**Exercise requirements:**
Instruction for the data below: set down exactly the lines from the line with "A kernel whose" to the line with "some s.dtime ∧", inclusive, and no others.

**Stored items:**
/-- CTX_CREATE makes a FREE context LIVE with the next generation, or is refused; CTX_DESTROY takes a LIVE one to teardown, which stops
its queues; once no kernel of it is left and the held draw of its regions has been taken over, the context is FREE, owns no region and holds no heap block (R466-R468, R500, R611). -/
def Obligations.ContextLife : Prop :=
  (∀ (s : State) (d : Desc), mgmt s.toGk1 0xC d = true → 8 ≤ d.w 2 →
    let c := fld (d.w 3) 0 6
    (d.createBad = true → ∃ t, exec .ctxCreate s = .next t ∧ completed s.toGk1 t.toGk1 0 d { status := 1 } ∧ t.ctxs = s.ctxs) ∧
    (d.createBad = false → (s.ctx c).state ≠ 0 →
      ∃ t, exec .ctxCreate s = .next t ∧ completed s.toGk1 t.toGk1 0 d { status := 6 } ∧ t.ctxs = s.ctxs) ∧
    (d.createBad = false → (s.ctx c).state = 0 → ∃ t, exec .ctxCreate s = .next t ∧ completed s.toGk1 t.toGk1 0 d { data := 8 } ∧
      t.ctx c = { state := 1, gen := (s.ctx c).gen + 1, cbFrame := BitVec.ofNat 32 (d.w 4), heapVA := fld (d.w 5) 0 52,
                  heapCh := fld (d.w 6) 0 17, rlog := fld (d.w 7) 0 4, rlAddr := fld (d.w 7) 12 52 * 4096 } ∧
      (∀ k, k ≠ c → t.ctx k = s.ctx k) ∧ t.dram = s.dram)) ∧
  (∀ (s : State) (d : Desc), mgmt s.toGk1 0xD d = true →
    let c := fld (d.w 3) 0 6
    (c = 0 ∨ (s.ctx c).state ≠ 1 →
      ∃ t, exec .ctxDestroy s = .next t ∧ completed s.toGk1 t.toGk1 0 d { status := 6 } ∧ t.ctxs = s.ctxs) ∧
    (c ≠ 0 → (s.ctx c).state = 1 → ∃ t, exec .ctxDestroy s = .next t ∧ (t.ctx c).state = 2 ∧ (t.queue 0).cur = some { desc := d, at_ := s.dtime } ∧
      (∀ q, q ≠ 0 → s.qctx q = c → NMap.has s.queues q = true → (t.queue q).state = 0 ∧ (t.queue q).recs = []) ∧ t.dram = s.dram)) ∧
  (∀ (s : State) (c : Nat), c < nContexts → c ≠ 0 → (s.ctx c).state = 2 → (∀ e ∈ s.kernels, e.2.ctx ≠ c) →
    (∀ e ∈ s.msgs, e.2.copying c = false) → (s.handOver c (s.regionsOf c)).2 = true →
    ∃ t, exec (.teardownComplete c) s = .next t ∧ (t.ctx c).state = 0 ∧ (t.ctx c).blocks = [] ∧ (t.ctx c).gen = (s.ctx c).gen ∧
      (∀ r, r < 64 → (t.region r).owner ≠ some c) ∧ t.kernels = s.kernels)

/-- A KERNEL that breaks a field rule completes DESC_INVALID and one on regions that its context does not own NOT_OWNED; else it is
ready to launch, in the normal lane as the queue's started descriptor. When its clusters are free it launches, and each of them asks
for a place (R204, R436, R440, R441). -/
def Obligations.KernelsStartAndLaunch : Prop :=
  (∀ (s : State) (q : Nat) (d : Desc), starts s.toGk1 q d = true → d.normalKernel = true →
    (s.kernelRefusal q d ≠ 0 → ∃ t, exec (.kernelStart q false) s = .next t ∧
      completed s.toGk1 t.toGk1 q d { status := s.kernelRefusal q d } ∧ t.kernels = s.kernels ∧ t.dram = s.dram) ∧
    (s.kernelRefusal q d = 0 → (s.queue q).plan = none → ∃ t, exec (.kernelStart q false) s = .next t ∧
      NMap.get? t.kernels s.nextId = some { queue := q, ctx := s.qctx q, desc := d } ∧
      (t.queue q).cur = some { desc := d, kid := some s.nextId, at_ := s.dtime } ∧ (t.queue q).recs = (s.queue q).recs ∧
      t.cores = s.cores ∧ t.dram = s.dram)) ∧
  (∀ (s : State) (q : Nat) (d : Desc), q < nQueues → s.mayStart q = true → (s.queue q).nextDeferred = some d → s.kernelRefusal q d = 0 →
    ∃ t, exec (.kernelStart q true) s = .next t ∧ NMap.get? t.kernels s.nextId = some { queue := q, ctx := s.qctx q, desc := d } ∧
      (t.queue q).deferred = (s.queue q).deferred ++ [s.nextId] ∧ (t.queue q).cur = (s.queue q).cur ∧ t.dram = s.dram) ∧
  (∀ (s : State) (kid : Nat) (K : Kernel), NMap.get? s.kernels kid = some K → s.kernelReady K = true → K.taken = none →
    s.nextTaken = some kid → s.owns K.ctx K.desc = true →
    let s1 : Gk1 := { s.toGk1 with nextId := s.nextId + 1, edge := { s.edge with rr := K.queue + 1 } }.modKernel kid fun K =>
      { K with taken := some s.nextId }
    (s1.canLaunch kid { K with taken := some s.nextId } = false →
      exec (.kernelLaunch kid) s = .next (became s (s1.modKernel kid fun J => { J with
        reserved := (J.reserved ++ s1.busyOf { K with taken := some s.nextId }).eraseDups }))) ∧
    (s1.canLaunch kid { K with taken := some s.nextId } = true → (∀ r ∈ K.desc.regions, (s.region r).needsClear = false) →
      s.loadCores K = [] → ∃ t, exec (.kernelLaunch kid) s = .next t ∧
        NMap.get? t.kernels kid = some { K with phase := 1, taken := none, reserved := [] } ∧
        (∀ cl, t.cluster cl = if K.desc.covers cl = true then { s.cluster cl with asking := some kid } else s.cluster cl) ∧
        t.cores = s.cores ∧ t.dram = s.dram))

/-- At a departure slot a held cluster that asks takes its place: its groups start with their seven registers, its barrier objects count
the groups (R222, R223, R356, R608). A parked cluster with a K step ready asks for readmission (R609). A grain is handed to a free
cluster, the lowest lost one first, and counts when it is over (R205, R711).

A kernel whose shares are over completes with its status by R452 and leaves its clusters, held or parked as they were; its groups
are gone. At TLIMIT its groups are stopped, and it will complete with TIMEOUT (R107, R134, R443, R449, R452, R610). -/
def Obligations.AdmissionGrainsAndEnds : Prop :=
  (
    (∀ (s : State) (region cl kid : Nat) (c : Cluster) (K : Kernel), region < 64 → NMap.get? s.power.slots region = none →
      (s.region region).sbUp = true → (s.region region).service = 0 → regionOf cl = region → 0 < s.slotClusters →
      (s.clusters.filter fun e => regionOf e.1 = region && e.2.asking.isSome) = [(cl, c)] → s.cluster cl = c → c.asking = some kid →
      c.held = true → c.lost = false → c.admitted = none → NMap.get? s.kernels kid = some K →
      ∃ t, exec (.departureSlot region) s = .next t ∧ NMap.get? t.power.slots region = some s.dtime ∧
        t.cluster cl = { c with asking := none, admitted := some kid, shareFrom := s.nextId } ∧
        (∀ n ∈ coresOf cl, (t.core n).kid = some kid ∧ (∀ b, b < 64 → (t.core n).bar b = { count := K.desc.groups }) ∧
          ∀ g, g < K.desc.groups → t.group n g = startGroup n g (c.grain.getD 0) K.desc ∧
            (t.group n g).s 1 = BitVec.ofNat 32 g ∧ (t.group n g).s 5 = BitVec.ofNat 32 K.desc.groups ∧ (t.group n g).pc = K.desc.entry ∧
            (t.group n g).active = 0xFFFF) ∧ t.dram = s.dram) ∧
    (∀ (s : State) (cl kid : Nat), cl < nClusters → (s.cluster cl).admitted = some kid → (s.cluster cl).held = false →
      (s.cluster cl).lost = false → (s.cluster cl).asking = none → s.stepReady cl = true →
      exec (.readmissionRequest cl) s = .next (became s (s.modCluster cl fun c => { c with asking := some kid }))) ∧
    (∀ (s : State) (kid cl : Nat) (K : Kernel), cl < nClusters → NMap.get? s.kernels kid = some K → s.mayHand kid K cl = true →
      K.phase ≠ 0 → s.owns K.ctx K.desc = true → (s.region (regionOf cl)).needsClear = false →
      s.loadCores { K with desc := { K.desc with q := K.desc.q.set 3 (BitVec.ofNat 64 (cl + 2 ^ 18)) } } = [] →
      ∃ t, exec (.grainHandout kid cl) s = .next t ∧
        t.cluster cl = { s.cluster cl with asking := some kid, grain := some (K.lostGrains.headD K.nextGrain) } ∧
        NMap.get? t.kernels kid = some { K with
          phase := 1, lostGrains := K.lostGrains.drop 1, loaded := addNew K.loaded cl
          nextGrain := if K.lostGrains = [] then K.nextGrain + 1 else K.nextGrain } ∧ t.cores = s.cores ∧ t.dram = s.dram) ∧
    (∀ (s : State) (kid cl : Nat) (K : Kernel), cl < nClusters → NMap.get? s.kernels kid = some K → K.stopped = false →
      s.grainOver kid cl = true → K.doneGrains + 1 < K.desc.grains → (s.queue K.queue).state = 1 → K.desc.deferred = true →
      ∃ t K', exec (.grainComplete kid cl) s = .next t ∧ NMap.get? t.kernels kid = some K' ∧ K'.doneGrains = K.doneGrains + 1 ∧
        (t.cluster cl).free = true ∧ (t.cluster cl).held = (s.cluster cl).held ∧ t.dram = s.dram)
  ) ∧ (
    ∀ (s : State) (kid : Nat) (K : Kernel), NMap.get? s.kernels kid = some K → K.stopped = false →
      (s.queuesRun = true → s.mayComplete kid K = true → (s.endEpochs kid K.ctx).epochsDone kid = true → K.desc.deferred = false →
        ∃ t, exec (.kernelComplete kid) s = .next t ∧ NMap.get? t.kernels kid = none ∧ t.dram = s.dram ∧
          (∀ cl, K.desc.covers cl = true → (s.cluster cl).admitted = some kid →
            (t.cluster cl).free = true ∧ (t.cluster cl).ganged = false ∧ (t.cluster cl).held = (s.cluster cl).held ∧
            ∀ n ∈ coresOf cl, (t.core n).groups = [] ∧ (t.core n).totals = [] ∧ (t.core n).kid = none) ∧
          (((s.queue K.queue).recomp.bind Recomp.kid) ≠ some kid → K.desc.replayed = false → (s.queue K.queue).state ≠ 0 →
            (K.status ≠ 0 ∨ K.desc.cmp = true) → ∃ r ∈ (t.queue K.queue).recs, r.status = BitVec.ofNat 8 K.status ∧ r.ring = K.desc.ring)) ∧
      (∀ t0, K.since = some t0 → K.desc.tLimit ≠ 0 → t0 + K.desc.tLimit * 1000 ≤ s.dtime →
        ∃ t K', exec (.kernelTimeout kid) s = .next t ∧ NMap.get? t.kernels kid = some K' ∧ K'.stopped = true ∧
          K'.final = (if K.final = none then some 3 else K.final) ∧ t.dram = s.dram ∧
          ∀ cl, K.desc.covers cl = true → (s.cluster cl).admitted = some kid →
            ∀ n ∈ coresOf cl, (t.core n).mq = [] ∧ ∀ g, (t.group n g).status ≠ .running)
  )

/-- COPY: one that breaks a rule, or of no byte, completes at once; one from device to host memory posts the bytes it read in pieces of
at most 512 and completes with their count (R444). A releasing object or fence that nothing holds is logged once (R481, R484). -/
def Obligations.CopiesAndReleases : Prop :=
  (∀ (s : State) (q : Nat) (d : Desc), starts s.toGk1 q d = true → d.type = 2 →
    (s.copyRefusal q d ≠ 0 ∨ d.copyLen = 0 → ∃ t, exec (.copyStart q) s = .next t ∧
      completed s.toGk1 t.toGk1 q d { status := s.copyRefusal q d } ∧ t.dram = s.dram) ∧
    (s.copyRefusal q d = 0 → d.copyLen ≠ 0 → exec (.copyStart q) s = .next (became s (s.start q d)))) ∧
  (∀ (s : State) (q : Nat) (c : Cur) (bs : List Byte) (f : Option (Nat × Nat)), runs s.toGk1 q c = true → c.desc.type = 2 →
    c.desc.srcHost = false → c.desc.dstHost = true → s.linkOpen = true → s.postHeld = [] →
    s.readUpTo (s.qctx q) (s.qEnforced q) (sectors (c.desc.w 1) c.desc.copyLen) = (bs, f) →
    ∃ t, exec (.copyComplete q [] true) s = .next t ∧ t.dram = s.dram ∧
      (f = none → t.posted = s.posted ++ hostPieces (bs.length + 1) (c.desc.w 2) bs ∧
        completed s.toGk1 t.toGk1 q c.desc { data := bs.length }) ∧
      (f ≠ none → (t.queue q).cur = none)) ∧
  (∀ (s : State) (c : Nat) (isFence : Bool) (n : Nat) (r : (Bool × Nat) × List (Nat × Nat)), c < nContexts →
    ((s.ctx c).releases.find? fun r => r.1 = (isFence, n)) = some r →
    (s.mayRelease c isFence n r.2 = false → exec (.objectReleased c isFence n) s = .next s) ∧
    (s.mayRelease c isFence n r.2 = true → s.linkOpen = true → s.postHeld = [] → ∃ t, exec (.objectReleased c isFence n) s = .next t ∧
      (t.ctx c).rlSeq = ((s.ctx c).rlSeq + 1) % 2 ^ 32 ∧ (∀ x ∈ (t.ctx c).releases, x.1 ≠ (isFence, n)) ∧
      t.posted = s.posted ++ [((s.ctx c).rlAddr + 8 * ((s.ctx c).rlSeq % 2 ^ (s.ctx c).rlog),
        leBytes 8 (n + b2n isFence * 2 ^ 16 + ((s.ctx c).rlSeq + 1) % 2 ^ 32 * 2 ^ 32))]))

/-- FENCE_WAIT waits while its fence is below VALUE and then completes with the fence's value, with FENCE_ABANDONED on an abandoned one.
FENCE_SIGNAL raises a fence of this part to VALUE and never lowers it (R445, R487, R488, R490).

Fence watches: an owner sends the value after a change and every 1 ms, which advances WSEQ, and a watch that it reports abandoned
ends; an importer that was answered RETRY asks again after 1 ms (R493, R494, R534, R535). -/
def Obligations.FencesAndWatches : Prop :=
  (
    (∀ (s : State) (q : Nat) (d : Desc) (c n : Nat), starts s.toGk1 q d = true → d.type = 4 →
      s.fenceRef (s.qctx q) (fld (d.w 0) 32 24) = some (.local_ c n) → s.descBad q d [span 32 24, span 0 64] = false →
      exec (.fenceWait q) s = .next (became s (s.start q d))) ∧
    (∀ (s : State) (q : Nat) (c : Cur) (r : FenceRef), runs s.toGk1 q c = true → s.waitRef q = some r →
      ((s.fenceNow r).2 = true → ∃ t, exec (.fenceWaitSatisfied q) s = .next t ∧ t.dram = s.dram ∧
        completed s.toGk1 t.toGk1 q c.desc { status := 4, data := (s.fenceNow r).1 }) ∧
      ((s.fenceNow r).2 = false → c.desc.w 1 ≤ (s.fenceNow r).1 → ∃ t, exec (.fenceWaitSatisfied q) s = .next t ∧ t.dram = s.dram ∧
        completed s.toGk1 t.toGk1 q c.desc { data := (s.fenceNow r).1 }) ∧
      ((s.fenceNow r).2 = false → (s.fenceNow r).1 < c.desc.w 1 → exec (.fenceWaitSatisfied q) s = .next s)) ∧
    (∀ (s : State) (q : Nat) (d : Desc) (c n old : Nat), starts s.toGk1 q d = true → s.mySignal q d = true →
      s.descBad q d [span 32 25, span 0 64] = false → d.w 1 ≠ 2 ^ 64 - 1 →
      s.fenceRef (s.qctx q) (fld (d.w 0) 32 24) = some (.local_ c n) →
      s.frameWord (s.ctx c).cbFrame.toNat (fenceOfs n 0) = .ok old →
      ∃ t, exec (.fenceSignal q) s = .next t ∧ completed s.toGk1 t.toGk1 q d {} ∧
        t.fenceWord c n 0 = (if (s.fenceNow (.local_ c n)).2 = false ∧ old < d.w 1 then d.w 1 else old))
  ) ∧ (
    (∀ r ∈ [(Instr.watchUpdate, 1000, true), (Instr.watchRefresh, 1000000, false)], ∀ (s : State) (id : Nat) (w : OwnerWatch),
      NMap.get? s.ownerWatches id = some w → (r.2.2 = true → w.dirty = true) → w.lastSent + r.2.1 ≤ s.dtime →
      let dead := !s.watchHolds w.ctx w.gen w.fence w.check.toNat || (s.fenceNow (.local_ w.ctx w.fence)).2
      ∃ t, exec (r.1 id) s = .next t ∧ t.dram = s.dram ∧
        NMap.get? t.ownerWatches id = if dead then none
          else some { w with wseq := (w.wseq + 1) % 2 ^ 32, lastSent := s.dtime, dirty := false }) ∧
    (∀ (s : State) (id t0 : Nat) (w : ImportWatch), NMap.get? s.importWatches id = some w → w.retryAt = some t0 → t0 + 1000000 ≤ s.dtime →
      ∃ t w', exec (.watchReqResend id) s = .next t ∧ NMap.get? t.importWatches id = some w' ∧ w'.lo = w.lo ∧ w'.check = w.check ∧
        w'.asked = some (w.asked.getD s.dtime) ∧ (w'.retryAt = none ∨ w'.retryAt = some s.dtime) ∧ t.dram = s.dram)
  )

**Result of this exercise:**
A kernel whose shares are over completes with its status by R452 and leaves its clusters, held or parked as they were; its groups
are gone. At TLIMIT its groups are stopped, and it will complete with TIMEOUT (R107, R134, R443, R449, R452, R610). -/
def Obligations.AdmissionGrainsAndEnds : Prop :=
  (
    (∀ (s : State) (region cl kid : Nat) (c : Cluster) (K : Kernel), region < 64 → NMap.get? s.power.slots region = none →
      (s.region region).sbUp = true → (s.region region).service = 0 → regionOf cl = region → 0 < s.slotClusters →
      (s.clusters.filter fun e => regionOf e.1 = region && e.2.asking.isSome) = [(cl, c)] → s.cluster cl = c → c.asking = some kid →
      c.held = true → c.lost = false → c.admitted = none → NMap.get? s.kernels kid = some K →
      ∃ t, exec (.departureSlot region) s = .next t ∧ NMap.get? t.power.slots region = some s.dtime ∧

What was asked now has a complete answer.